Les vacances, plaisir exigé

Les vacances, une parenthèse enchantée ? Oui, mais attention : 
derrière cet hymne à la liberté se cachent de puissantes normes sociales. Un bonheur très codifié…

Les vacances, et particulièrement sous la forme du voyage, représentent désormais l’une des figures privilégiées du bonheur (aux côtés bien sûr de la famille et de la maison). En témoignent les aspirations à partir et les usages publicitaires et marchands de cette envie d’ailleurs. Une figure contemporaine du bonheur a pris forme et sens, offrant un éventail d’images, plus ou moins stéréotypées, et de destinations ou séjours possibles, quoique très inégalement accessibles.

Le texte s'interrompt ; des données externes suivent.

-- ==== Sys2Proof/Laws/Operands.lean ====
section
/-! SUPPORT. What resolving an operand does, once: the address is the spec's, the accesses are reads, only `PC` moves among the
core's registers. -/

namespace Sys2Proof.Machine

variable {n : Nat} {ws : List BusEvent} {mem : Addr → Byte} {s t : State}

/-! ### Pointers and dummy reads -/

theorem readPointer_fst (z : Byte) (s : State) : (readPointer z s).1 = zeroPagePointer s z := by
  simp [readPointer, memRead, zeroPagePointer]

@[simp] theorem readPointer_core (z : Byte) (s : State) : (readPointer z s).2.core = s.core := by
  simp [readPointer, memRead]

theorem Frame.readPointer (h : Frame n ws mem s t) (z : Byte) : Frame (n + 2) ws mem s (readPointer z t).2 :=
  (h.afterRead _ _).afterRead _ _

@[simp] theorem readPointer16_core (w : Addr) (s : State) : (readPointer16 w s).2.core = s.core := by
  simp [readPointer16, memRead]

theorem Frame.readPointer16 (h : Frame n ws mem s t) (w : Addr) : Frame (n + 2) ws mem s (readPointer16 w t).2 :=
  (h.afterRead _ _).afterRead _ _

/-- A pointer whose two bytes are not behind a data port. -/
theorem readPointer16_fst {w : Addr} {s : State} (h1 : isPort s.mapctl (w + 1) = false) :
    (readPointer16 w s).1 = pair (peek s (w + 1)) (peek s w) := by
  simp only [readPointer16, memRead, peek_afterRead _ _ h1]

@[simp] theorem indexDummy_core (a : Addr) (s : State) : (indexDummy a s).core = s.core := by
  simp [indexDummy, dummyRead]

theorem Frame.indexDummy (h : Frame n ws mem s t) (a : Addr) : Frame (n + 1) ws mem s (indexDummy a t) := h.afterRead _ _

@[simp] theorem pageDummy_core (cls : AccessClass) (w : Addr) (i : Byte) (s : State) :
    (pageDummy cls w i s).core = s.core := by
  unfold pageDummy
  split <;> simp

/-- How many cycles the page-crossing dummy read takes. -/
def pageDummyCycles (cls : AccessClass) (w : Addr) (i : Byte) : Nat := if cls != .read || crosses w i then 1 else 0

theorem Frame.pageDummy (h : Frame n ws mem s t) (cls : AccessClass) (w : Addr) (i : Byte) :
    Frame (n + pageDummyCycles cls w i) ws mem s (pageDummy cls w i t) := by
  unfold Machine.pageDummy pageDummyCycles
  split
  · exact h.indexDummy _
  · exact h

/-! ### Fields a core register view determines -/

theorem core_eq_x {s t : State} (h : t.core = s.core) : t.x = s.x := congrArg CoreRegs.x h
theorem core_eq_y {s t : State} (h : t.core = s.core) : t.y = s.y := congrArg CoreRegs.y h

@[simp] theorem fetchOpcode_x (s : State) : (fetchOpcode s).x = s.x := by simp [fetchOpcode]
@[simp] theorem fetchOpcode_y (s : State) : (fetchOpcode s).y = s.y := by simp [fetchOpcode]
@[simp] theorem fetchOpcode_a (s : State) : (fetchOpcode s).a = s.a := by simp [fetchOpcode]
@[simp] theorem fetchOpcode_sp (s : State) : (fetchOpcode s).sp = s.sp := by simp [fetchOpcode]
@[simp] theorem fetchOpcode_p (s : State) : (fetchOpcode s).p = s.p := by simp [fetchOpcode]
@[simp] theorem fetchOpcode_pc (s : State) : (fetchOpcode s).pc = s.pc + 1 := rfl
@[simp] theorem fetchOpcode_ram (s : State) : (fetchOpcode s).ram = s.ram := by simp [fetchOpcode]
@[simp] theorem fetchOpcode_mapctl (s : State) : (fetchOpcode s).mapctl = s.mapctl := by simp [fetchOpcode]
@[simp] theorem fetchOpcode_params (s : State) : (fetchOpcode s).params = s.params := by simp [fetchOpcode]
@[simp] theorem fetchOpcode_freeCtr (s : State) : (fetchOpcode s).freeCtr = s.freeCtr := by simp [fetchOpcode]

@[simp] theorem fetchOperand_x (s : State) : (fetchOperand s).x = s.x := by simp [fetchOperand]
@[simp] theorem fetchOperand_y (s : State) : (fetchOperand s).y = s.y := by simp [fetchOperand]
@[simp] theorem fetchOperand_a (s : State) : (fetchOperand s).a = s.a := by simp [fetchOperand]
@[simp] theorem fetchOperand_sp (s : State) : (fetchOperand s).sp = s.sp := by simp [fetchOperand]
@[simp] theorem fetchOperand_p (s : State) : (fetchOperand s).p = s.p := by simp [fetchOperand]
@[simp] theorem fetchOperand_pc (s : State) : (fetchOperand s).pc = s.pc + 1 := rfl
@[simp] theorem fetchOperand_ram (s : State) : (fetchOperand s).ram = s.ram := by simp [fetchOperand]
@[simp] theorem fetchOperand_mapctl (s : State) : (fetchOperand s).mapctl = s.mapctl := by simp [fetchOperand]
@[simp] theorem fetchOperand_params (s : State) : (fetchOperand s).params = s.params := by simp [fetchOperand]
@[simp] theorem fetchOperand_freeCtr (s : State) : (fetchOperand s).freeCtr = s.freeCtr := by simp [fetchOperand]

theorem pcAfter_two (s : State) : pcAfter s 2 = s.pc + 1 + 1 := by simp only [pcAfter]; bv_omega
theorem pcAfter_three (s : State) : pcAfter s 3 = s.pc + 1 + 1 + 1 := by simp only [pcAfter]; bv_omega

/-! ### Resolving -/

/-- The data accesses of a class, after the address is resolved (R117). -/
def dataCycles : AccessClass → Nat
  | .read => 1
  | .write => 1
  | .modify => 3

/-- The address is the spec's (R104 to R112). -/
theorem resolve_fst (cls : AccessClass) (m : MemMode) (s : State) :
    (resolve cls m (fetchOpcode s)).1 = effectiveAddress m s := by
  cases m <;> simp [resolve, effectiveAddress, absIndexed, readPointer_fst, zeroPagePointer, indexDummy, dummyRead]

/-- Resolving reads `PC` past the operand bytes and changes no other register. -/
theorem resolve_core (cls : AccessClass) (m : MemMode) (s : State) :
    (resolve cls m (fetchOpcode s)).2.core = { s.core with pc := pcAfter s (1 + m.operandBytes) } := by
  cases m <;>
    simp [resolve, absIndexed, MemMode.operandBytes, pcAfter_two, pcAfter_three]

/-- Resolving takes the cycles of R117's table but for the data accesses, all of them reads. -/
theorem resolve_quiet (cls : AccessClass) (m : MemMode) (s : State) :
    Quiet (memCycles cls m s - dataCycles cls) s (resolve cls m (fetchOpcode s)).2 := by
  have h0 : Quiet 1 s (fetchOpcode s) := (Quiet.refl s).fetchOpcode
  have h1 : Quiet 2 s (fetchOperand (fetchOpcode s)) := h0.fetchOperand
  have h2 : Quiet 3 s (fetchOperand (fetchOperand (fetchOpcode s))) := h1.fetchOperand
  cases m with
  | zp z => cases cls <;> exact h1
  | zpx z => cases cls <;> exact h1.indexDummy _
  | zpy z => cases cls <;> exact h1.indexDummy _
  | abs w => cases cls <;> exact h2
  | abx w =>
    have h3 := h2.pageDummy cls w s.x
    have e : 3 + pageDummyCycles cls w s.x = memCycles cls (.abx w) s - dataCycles cls := by
      cases cls <;> simp [pageDummyCycles, memCycles, readCycles, writeCycles, dataCycles, pageExtra]
    rw [e] at h3
    simpa [resolve, absIndexed] using h3
  | aby w =>
    have h3 := h2.pageDummy cls w s.y
    have e : 3 + pageDummyCycles cls w s.y = memCycles cls (.aby w) s - dataCycles cls := by
      cases cls <;> simp [pageDummyCycles, memCycles, readCycles, writeCycles, dataCycles, pageExtra]
    rw [e] at h3
    simpa [resolve, absIndexed] using h3
  | izx z => cases cls <;> exact (h1.indexDummy _).readPointer _
  | izy z =>
    have h3 := (h1.readPointer z).pageDummy cls (zeroPagePointer s z) s.y
    have e : 2 + 2 + pageDummyCycles cls (zeroPagePointer s z) s.y = memCycles cls (.izy z) s - dataCycles cls := by
      cases cls <;> simp [pageDummyCycles, memCycles, readCycles, writeCycles, dataCycles, pageExtra]
    rw [e] at h3
    simpa [resolve, readPointer_fst, zeroPagePointer] using h3
  | izp z => cases cls <;> exact h1.readPointer _

theorem dataCycles_le (cls : AccessClass) (m : MemMode) (s : State) : dataCycles cls ≤ memCycles cls m s := by
  cases cls <;> cases m <;> simp [dataCycles, memCycles, readCycles, writeCycles] <;> omega

/-- The length of a class R instruction's operand. -/
theorem operand_mem_length (m : MemMode) : (Operand.mem m).length = 1 + m.operandBytes := rfl

/-- What reading a class R operand leaves: `PC` past the instruction, the cycles of the table, nothing else. -/
theorem readOperand_core (o : Operand) (s : State) :
    (readOperand o (fetchOpcode s)).2.core = { s.core with pc := pcAfter s o.length } := by
  cases o with
  | imm v => simp [readOperand, Operand.length, pcAfter_two]
  | mem m => simp [readOperand, memRead, resolve_core, operand_mem_length]

/-- The frame of reading a class R operand. -/
theorem readOperand_quiet (o : Operand) (s : State) :
    Quiet (operandCycles o s) s (readOperand o (fetchOpcode s)).2 := by
  cases o with
  | imm v => exact (Quiet.refl s).fetchOpcode.fetchOperand
  | mem m =>
    have h := (resolve_quiet .read m s).afterRead .read (resolve .read m (fetchOpcode s)).1
    have := dataCycles_le .read m s
    have e : memCycles .read m s - dataCycles .read + 1 = operandCycles (.mem m) s := by
      simp only [dataCycles, operandCycles] at this ⊢; omega
    rw [e] at h
    exact h

end Sys2Proof.Machine
end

Ce bonheur projeté dans les vacances ne réside pas seulement dans la perspective plus ou moins réaliste de son avènement car, en réalité, « la promesse de bonheur est déjà bonheur 1 ». Croire en des jours meilleurs et les attendre (ces voyages dont on se dit qu’un jour, c’est certain, on les fera), c’est s’affranchir en pensée du quotidien ou de sa condition afin, comme l’écrivait Roland Barthes à propos des mythes, « d’évacuer le réel ». Invitations au départ et au voyage ouvrent une brèche dans nos existences, tracent, sur fond d’exotisme et d’altérité choisie, un horizon temporel et une alternative à la banalité et à la répétitivité du quotidien. Dans cette perspective, le bonheur des vacances remplit une fonction d’antidote, voire d’insoumission au présent, qui aide à surmonter les épreuves vécues ici-bas et, ce faisant, à se réapproprier son destin.